A ressequida se convenceu desse castigo e da contrição que haveria de cumprir, em penitência e oferenda. Serpenteou pelas procissões, acompanhando andor e pálio; pajeou imagens; inventou romarias; devotou-se aos cânticos, deu-se as supertições; jurou promessas; seguiu novenário; flagelou-se; sujeitou-se a purgações; bateu matracas; curvou-se em rogatórias. E nada de ao menos chuviscar. Nenhum nublado. Nuvens figurativas contavam estórias, metamorfoseando monstros e perfis. O azul, no céu, se impunha e a sedenta na expectativa, ávida de cinza: por que não neblina? Choviam somente os seus olhos de capionga, carecendo de adjutório ante a imponderabilidade da reversão. Restava esperar. E esperou meses.
Até que, tarde da noite, trovejou, relampejou e amanheceu chovendo. Pela fresta, avistei seu desvario, encharcando o vestido, no chuá da bica. Satisfação, depois de tanta espera, foi tanta, que o açude no coração da empantanada sangrou. Sangradouro intumesceu tronco, arrastou folhas. Invernou o lugarejo. Invernia de dias e dias, casas esborrotando, ruas de barro escorrendo, rios posseiros das pontes, ir-e-vir se inundando, imersão do adro da Matriz, morte transbordante, derramamento de telhados. Inundação preguiçosa de baixar. Enchente tamanha que a euforia da desejosa se cansou de comemorar. Seu desejo banhou-se, nadou que se enfadou. Tempestade estirou-se demais e a querente desquis. Reentristeceu.

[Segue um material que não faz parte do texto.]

-- ==== Sys2Proof/Machine/Passbook.lean ====
section
/-! DEFINITION. The passbook (R446-R461): recall, page writes and what they complete, parameters, tally counters, and the
loss of VDD_AON (R450, R462). -/

namespace Sys2Proof.Machine

/-! Parameters (R454). -/

/-- R454: the ID of an RWP register's parameter. -/
def isRwpId (id : Nat) : Bool := 0x10 ≤ id && id < 0x1A

/-- R454, R471: the ID names a parameter. -/
def paramKnown (id : Nat) : Bool := (1 ≤ id && id < 5) || isRwpId id || id == 0x20 || supIdOk id 0

/-- R454: the reset value of a parameter. -/
def paramDefault (id : Nat) : BitVec 64 :=
  if id < 0x10 then paramReset id
  else if isRwpId id then (regReset (rwpOffs.getD (id - 0x10) 0)).setWidth 64
  else if id == 0x20 then 0x12
  else supReset id

/-- R454: the value of parameter 1 to 4 as last written: a pending page write's, else the passbook's. -/
def paramValue (s : State) (id : Nat) : Nat :=
  let ws := (s.pb.writing.toList ++ s.pb.writes).filter fun w => w.cls == 6 && w.addr == paramAddr id
  match ws.getLast? with
  | some w => le w.data 0 8
  | none => (tget (paramReset id) s.pb.params id).toNat

/-- R454: the body of Read Passbook Parameter. -/
def yReadPassbookParameter : Body := fun _ b s =>
  let id := le b 0 2
  if le b 2 2 != 0 || !paramKnown id then errAns rcInvalid s
  else
    let v := if isRwpId id then rval s (rwpOffs.getD (id - 0x10) 0)
      else if id == 0x20 then s.pair.policy.toNat
      else if 0x100 ≤ id then supParam s id
      else paramValue s id
    okOut (toLE 8 v) s

/-- READ_PASSBOOK_PARAMETER (R454). -/
def execReadPassbookParameter (p : MbxPort) (payload : List Byte) (s : State) : Res :=
  .next (yciRun 0xC700 yReadPassbookParameter p payload s)

/-- R454: the value lies within the parameter's width and range. -/
def paramOk (id v : Nat) : Bool :=
  if id < 3 then v < 2 ^ 16 else if id == 3 then 0x08 ≤ v && v ≤ 0x77 else v < 2 ^ 32

/-- R454: the body of Write Passbook Parameter. -/
def yWritePassbookParameter : Body := fun _ b s =>
  let id := le b 0 2
  let v := le b 4 8
  if le b 2 2 != 0 || !paramKnown id then errAns rcInvalid s
  else if id == 0x20 || 0x100 ≤ id then errAns rcNotPermitted s
  else if !paramOk id v then errAns rcInvalid s
  else if isRwpId id then ok (rwpWrite (id - 0x10) (BitVec.ofNat 32 v) s)
  else ok (paramQueue id v s)

/-- WRITE_PASSBOOK_PARAMETER (R454). -/
def execWritePassbookParameter (p : MbxPort) (payload : List Byte) (s : State) : Res :=
  .next (yciRun 0xC701 yWritePassbookParameter p payload s)

/-- GET_TALLY_COUNTER (R457). -/
def execGetTallyCounter (p : MbxPort) (payload : List Byte) (s : State) : Res :=
  .next (yciRun 0xC702 (fun _ b s =>
    if 5 ≤ le b 0 1 || le b 1 3 != 0 then errAns rcInvalid s
    else
      let v := tallyVal s (le b 0 1)
      okOut (toLE 4 v ++ [BitVec.ofNat 8 (b2n (v == 0xFFFFFFFF)), 0, 0, 0]) s) p payload s)

/-! Page writes (R449-R451, R458). -/

/-- R454: the passbook copy of a parameter, as written by the first n bytes of its page write. -/
def paramStore (w : PageWrite) (n : Nat) (s : State) : State :=
  let id := w.addr / 8
  let old := (tget (paramDefault id) s.pb.params id).toNat
  let v := le w.data 0 n + old / 2 ^ (8 * n) * 2 ^ (8 * n)
  s.modPb fun p => { p with params := tput (paramDefault id) p.params id (BitVec.ofNat 64 v) }

/-- R458: a word of a tally counter is written; step 1 puts the advance in force and queues step 2, which completes it. -/
def tallyStep (w : PageWrite) (s : State) : State :=
  let c := (w.addr - 0x110000) / 4096
  let u := le w.data 0 4
  if w.addr % 4096 < 2048 then
    let s := pageQueue 3 (w.addr + 2048) w.data 0 (tallyWord c 0 u s)
    if c == 0 then raise 8 1 0x04 (det3 u 0) s else s
  else
    let s := tallyWord c 1 u s
    if c == 0 then floorAnswer s else s

/-- R274: VALID of a recoinage page is written. -/
def recoinValid (p : Nat) (s : State) : State :=
  recoinFree (s.modCry fun c => { c with pagesRc := c.pagesRc.map fun e => if e.1 == p then (e.1, { e.2 with valid := true }) else e })

/-- What a completed page write does, by its area (R447); the records whose contents State holds in structured form took them
when they were queued (log entry 21). -/
def pageApply (w : PageWrite) (s : State) : State :=
  if w.data.isEmpty then s
  else if w.addr < 0x010000 then paramStore w (min 8 w.data.length) s
  else if 0x110000 ≤ w.addr && w.addr < 0x120000 then tallyStep w s
  else if 0x130000 ≤ w.addr && w.addr < 0x1B0000 then rangeStore w s
  else if recRecoin 0 ≤ w.addr && w.addr < recRecoin 8 && w.addr % 0x200 == 0 then recoinValid ((w.addr - recRecoin 0) / 0x200) s
  else if w.principal / 256 == 0x03 then policyPut ((w.addr - recPolicy 0) / 16) (BitVec.ofNat 8 (le w.data 1 1)) s
  else s

/-- PAGE_WRITE_DONE (R449): the write completes, its vault request is answered, and the next one starts. -/
def execPageWriteDone (s : State) : Res :=
  .next (match s.pb.writing with
    | none => s
    | some w => pageStart (vaultAnswer w.principal 0 (pageApply w (s.modPb fun p => { p with writing := none }))))

/-! Recall (R452, R453). -/

/-- R453: one word that recall could not correct, by area. -/
def recallFault (addr : Nat) (s : State) : State :=
  let s := raise 8 3 0x02 (det3 addr 0) s
  let addr := addr / 4 * 4
  if addr < 0x010000 then
    let id := addr / 8
    (s.modPb fun p => { p with params := p.params.filter (fun e => e.1 != id), faultIds := p.faultIds ++ [id] }).modSup fun u =>
      { u with railCfg := u.railCfg.filter fun e => e.1 != id }
  else if 0x110000 ≤ addr && addr < 0x120000 then s.modPb fun p => { p with tallyBad := p.tallyBad ++ [(addr - 0x110000) / 4] }
  else if 0x130000 ≤ addr && addr < 0x1B0000 then
    let (v, s) := takeFree 32 s
    rangeStore { cls := 5, addr := addr, data := toLE 4 v.toNat, principal := 0 } s
  else s

/-- R451, R452: the rewrite in place of a corrected word. It writes the bytes that the word holds, and carries none. -/
def recallRewrite (addr : Nat) (s : State) : State := pageQueue 4 (addr / 4 * 4) [] 0 s

/-- RECALL (R452): VDD_AON becomes good. -/
def execRecallRun (faults : List RecallFault) (s : State) : Res :=
  if s.sup.aonOn then .next s
  else
    let s := s.modSup fun u => { u with aonOn := true, aonAt := s.clock, state := .recalling, scanAt := s.clock, minAt := s.clock,
                                        histAt := s.clock, rtcCrystal := true }
    let s := summaryLoad (s.modPb fun p => { p with recalling := true, faultIds := [], tallyBad := [] })
    let s := forEach (faults.filter (·.fatal)) (fun f s => recallFault f.addr s) s
    let fixed := faults.filter fun f => !f.fatal
    let s := forEach fixed (fun f s => recallRewrite f.addr s) s
    .next (if fixed.isEmpty then s else raise 8 3 0x01 (det3 fixed.length 0) s)

/-- RECALL_COMPLETE (R462, R472): to UP, or to OFF; to FAULT where a rail parameter is lost. A power-on that the supply
delays waits in OFF (R473). -/
def execRecallComplete (s : State) : Res :=
  if s.sup.state != .recalling then .next s
  else
    let s := pageStart (s.modPb fun p => { p with recalling := false })
    let s := s.modSup fun u => { u with state := .off }
    .next (if s.pb.faultIds.any fun id => 0x100 ≤ id && id < 0x180 then faultEnter (s.modSup fun u => { u with down := 9 })
      else if !bit (supParam s 0x180) 3 then s
      else upAsk s)

/-! The loss of VDD_AON (R450, R462). -/

/-- R450: a page write that power ends leaves a prefix of its words. -/
def pageTorn (w : PageWrite) (words : Nat) (s : State) : State :=
  let n := 4 * (words % (w.data.length / 4 + 1))
  if n == 0 then s
  else if w.addr < 0x010000 then paramStore w (min n 8) s
  else if 0x130000 ≤ w.addr && w.addr < 0x1B0000 then rangeStore { w with data := w.data.take n } s
  else if 0x110000 ≤ w.addr && w.addr < 0x120000 then
    tallyWord ((w.addr - 0x110000) / 4096) (if w.addr % 4096 < 2048 then 0 else 1) (le w.data 0 4) s
  else s

/-- R169, R171, R450: the append that power ends leaves its record whole, torn, or not begun. -/
def appendTorn (words : Nat) (s : State) : State :=
  match s.led.appends, s.led.appending with
  | r :: rest, true =>
    if words == 0 then s.modLed fun l => { l with appending := false }
    else appendLand { recNow s r with torn := decide (words < 8) } rest s
  | _, _ => s

/-- R450, R533: the record of a drain whose page write has not completed is not in the passbook: the run mark stays. -/
def drainUnwritten (s : State) : State :=
  if (s.pb.writing.toList ++ s.pb.writes).any fun w => w.addr == recDrain && w.cls == 1 then
    s.modPur fun u => { u with pfRecord := none, runMark := true }
  else s

/-- R450, R486: what the passbook loses with VDD_AON: writes that have not started, and the rest of the one in progress. -/
def passbookOff (s : State) : State :=
  let (k, s) := takeFree 8 (drainUnwritten s)
  let s := match s.pb.writing with
    | some w => pageTorn w k.toNat s
    | none => s
  let s := (appendsDrop (appendTorn (k.toNat % 9) s)).modPb fun p => { p with writing := none, writes := [], recalling := false, tallySat := [] }
  s.modPb fun p => { p with paramsUp := [] }

/-- R470, R471, R482, R489: the supervisor without VDD_AON: what the passbook holds is kept. -/
def supOff (s : State) : State :=
  let h := s.sup.histStored
  s.modSup fun u =>
    { Super.reset with state := .off, aonOn := false, supplyGood := false, railCfg := s.pb.params.filter (fun e => 0x100 ≤ e.1),
                       rails := u.cntStored.map (fun e => (e.1, { (default : Rail) with cnt := { e.2 with latest := 0, lowest := 0 } })),
                       cntStored := u.cntStored, histStored := h, ever := h.getD 0 0, min95 := (h.getD 1 0).toNat,
                       min105 := (h.getD 2 0).toNat, mrLow := u.mrLow, pbPressed := false, pllLocked := false }

/-- VDD_AON_LOSS (R462): the whole controller loses power. -/
def execVddAonLoss (s : State) : Res :=
  if !s.sup.aonOn then .next s
  else
    .next (supOff (coreOff (passbookOff s)))

end Sys2Proof.Machine
end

Aí, mergulhou outra vez na contra-corrente dos salmos, tentando deter a enxurrada, clarear o nevoeiro, apagar os relâmpagos, abafar as trovoadas, dissolver a escuridão dos dias. Esconjurou. Teimou em reza-forte, amassou rosários, valeu-se de outros padroeiros, benzeu-se em cruz, sacudiu campainhas, acendeu castiçais, consagrou-se ao genuflexório. Atormentou a santidade de Jerônimo e de Bárbara com pedidos de calmaria. Não se dissiparam raios e estrondos. Na parte quase enxuta porque mais alta, do quintal, rabiscou com o calcanhar uma roda radiosa, arremedando o sol. Ao relento, mostrou uma estampa da Sagrada Família. Inutilmente. Mais se adensaram as trevas chuvosas. Aguaceiro se demorou, castigando. Toró troou em demasia, até enjoar, por si.
De toró a chuvarada, de chuvarada a chuvinha, de chuvinha a chuvisco, e, enfim, outro tempo, reazulado e morno. Quarando, o povoado foi aos poucos se reajustando ao suor, ao sopro da poeira. A insatisfeita se satisfez, com ar de riso que durou não muito. Logo, a vidinha se repetiu, ensolarando, ensolarando, de roldão. O rio se filigranou, o açude emagreceu. Seca cotidiana se acomodou, no de sempre. E aí, na insaciada redespontaram uns lundus, o banzo e, de novo, uma vontade que chovesse. Etc.